Task details: Write the entries out again. Each one must match exactly.

Data:
/-- 10 R26, R27: in one step, ERR_STICKY is cleared only by a STATUS write with bit 9 = 1 or by the reset input, and OVERRUN
is set only by a CMD write while BUSY = 1 and cleared only by a STATUS write with bit 10 = 1 or by the reset input. -/
def Obligations.StickyBitsChangeOnlyAsStated : Prop :=
  ∀ (s t : State), step s = .next t →
    (s.errSticky = true → t.errSticky = false →
      s.inputs.head? = some .resetAssert ∨ s.inputs.head? = some .resetRelease ∨
        ∃ v, s.inputs.head? = some (.write (s.cfg.hbbBase + 0x24) 4 v) ∧ v.getLsbD 9 = true) ∧
    (s.overrun = false → t.overrun = true →
      s.busy = true ∧ ∃ v, s.inputs.head? = some (.write (s.cfg.hbbBase + 0x10) 4 v)) ∧
    (s.overrun = true → t.overrun = false →
      s.inputs.head? = some .resetAssert ∨ s.inputs.head? = some .resetRelease ∨
        ∃ v, s.inputs.head? = some (.write (s.cfg.hbbBase + 0x24) 4 v) ∧ v.getLsbD 10 = true)

/-! ### Reset and invariants (10_state.md R55, 70_reset_and_hazards.md R280 to R283) -/

/-- 10 R55: what reset leaves, for every setting of the parameters; the engine's latches are not observable there and not
stated. -/
def Obligations.ResetLeavesTheStatedValues : Prop :=
  ∀ p : Params, ∀ s, State.resetWith p = s →
    (s.arg0 = 0 ∧ s.arg1 = 0 ∧ s.res0 = 0 ∧ s.res1 = 0 ∧ s.cmd = 0 ∧ s.statusWord = 0) ∧
    (s.readReg .id = 0x48420001 ∧ s.readReg .config0 = p.config0 ∧ s.readReg .config1 = BitVec.ofNat 32 p.maxUnits ∧
      s.readReg .config2 = BitVec.ofNat 32 p.maxEntries) ∧
    (∀ b, s.buf b = ⟨0, [0x00], ⟨.idle, 0⟩, ⟨.idle, 0⟩, ⟨false, [], false⟩⟩) ∧
    s.ht = ⟨.loading, [], 0, []⟩

/-- 70 R280 to R282: whatever the block was doing, asserting and releasing reset takes two steps and leaves the reset values
with the parameters unchanged; the engine's latches are not observable there (10 R51, R55) and not stated. The host's list,
position and last read value are not the block's, nor is the count of draws (the model's own fields, log 4, 6, 8 and 17). -/
def Obligations.ResetInputRestoresTheResetState : Prop :=
  ∀ (s : State) (rest : List Input), s.inputs = .resetAssert :: .resetRelease :: rest →
    ∃ t, Sys2Proof.core.run 2 s = .next t ∧
      t = { State.resetWith s.cfg with
        latCmd := t.latCmd, latA0 := t.latA0, latA1 := t.latA1,
        inputs := rest, hostPos := s.hostPos, rdata := s.rdata, draws := s.draws }

/-- 10 R42, R43, 40 R114, 70 R283: the reset state of every legal instance is valid: I1 and I2 hold of every buffer. -/
def Obligations.ResetIsValid : Prop :=
  ∀ p : Params, p.Legal → (State.resetWith p).Valid

/-- 40 R114, 10 R40 to R48, 42 R192: whatever input acts, a step keeps the invariant (I1 and I2 of every buffer, all ranges,
the tree as built, CMD readback of the running command) and the parameters. -/
def Obligations.StepKeepsTheStateValid : Prop :=
  ∀ s t : State, s.Valid → step s = .next t → t.Valid ∧ t.cfg = s.cfg
end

Your solution:
/-- 10 R26, R27: in one step, ERR_STICKY is cleared only by a STATUS write with bit 9 = 1 or by the reset input, and OVERRUN
is set only by a CMD write while BUSY = 1 and cleared only by a STATUS write with bit 10 = 1 or by the reset input. -/
def Obligations.StickyBitsChangeOnlyAsStated : Prop :=
  ∀ (s t : State), step s = .next t →
    (s.errSticky = true → t.errSticky = false →
      s.inputs.head? = some .resetAssert ∨ s.inputs.head? = some .resetRelease ∨
        ∃ v, s.inputs.head? = some (.write (s.cfg.hbbBase + 0x24) 4 v) ∧ v.getLsbD 9 = true) ∧
    (s.overrun = false → t.overrun = true →
      s.busy = true ∧ ∃ v, s.inputs.head? = some (.write (s.cfg.hbbBase + 0x10) 4 v)) ∧
    (s.overrun = true → t.overrun = false →
      s.inputs.head? = some .resetAssert ∨ s.inputs.head? = some .resetRelease ∨
        ∃ v, s.inputs.head? = some (.write (s.cfg.hbbBase + 0x24) 4 v) ∧ v.getLsbD 10 = true)

/-! ### Reset and invariants (10_state.md R55, 70_reset_and_hazards.md R280 to R283) -/

/-- 10 R55: what reset leaves, for every setting of the parameters; the engine's latches are not observable there and not
stated. -/
def Obligations.ResetLeavesTheStatedValues : Prop :=
  ∀ p : Params, ∀ s, State.resetWith p = s →
    (s.arg0 = 0 ∧ s.arg1 = 0 ∧ s.res0 = 0 ∧ s.res1 = 0 ∧ s.cmd = 0 ∧ s.statusWord = 0) ∧
    (s.readReg .id = 0x48420001 ∧ s.readReg .config0 = p.config0 ∧ s.readReg .config1 = BitVec.ofNat 32 p.maxUnits ∧
      s.readReg .config2 = BitVec.ofNat 32 p.maxEntries) ∧
    (∀ b, s.buf b = ⟨0, [0x00], ⟨.idle, 0⟩, ⟨.idle, 0⟩, ⟨false, [], false⟩⟩) ∧
    s.ht = ⟨.loading, [], 0, []⟩

/-- 70 R280 to R282: whatever the block was doing, asserting and releasing reset takes two steps and leaves the reset values
with the parameters unchanged; the engine's latches are not observable there (10 R51, R55) and not stated. The host's list,
position and last read value are not the block's, nor is the count of draws (the model's own fields, log 4, 6, 8 and 17). -/
def Obligations.ResetInputRestoresTheResetState : Prop :=
  ∀ (s : State) (rest : List Input), s.inputs = .resetAssert :: .resetRelease :: rest →
    ∃ t, Sys2Proof.core.run 2 s = .next t ∧
      t = { State.resetWith s.cfg with
        latCmd := t.latCmd, latA0 := t.latA0, latA1 := t.latA1,
        inputs := rest, hostPos := s.hostPos, rdata := s.rdata, draws := s.draws }

/-- 10 R42, R43, 40 R114, 70 R283: the reset state of every legal instance is valid: I1 and I2 hold of every buffer. -/
def Obligations.ResetIsValid : Prop :=
  ∀ p : Params, p.Legal → (State.resetWith p).Valid

/-- 40 R114, 10 R40 to R48, 42 R192: whatever input acts, a step keeps the invariant (I1 and I2 of every buffer, all ranges,
the tree as built, CMD readback of the running command) and the parameters. -/
def Obligations.StepKeepsTheStateValid : Prop :=
  ∀ s t : State, s.Valid → step s = .next t → t.Valid ∧ t.cfg = s.cfg
end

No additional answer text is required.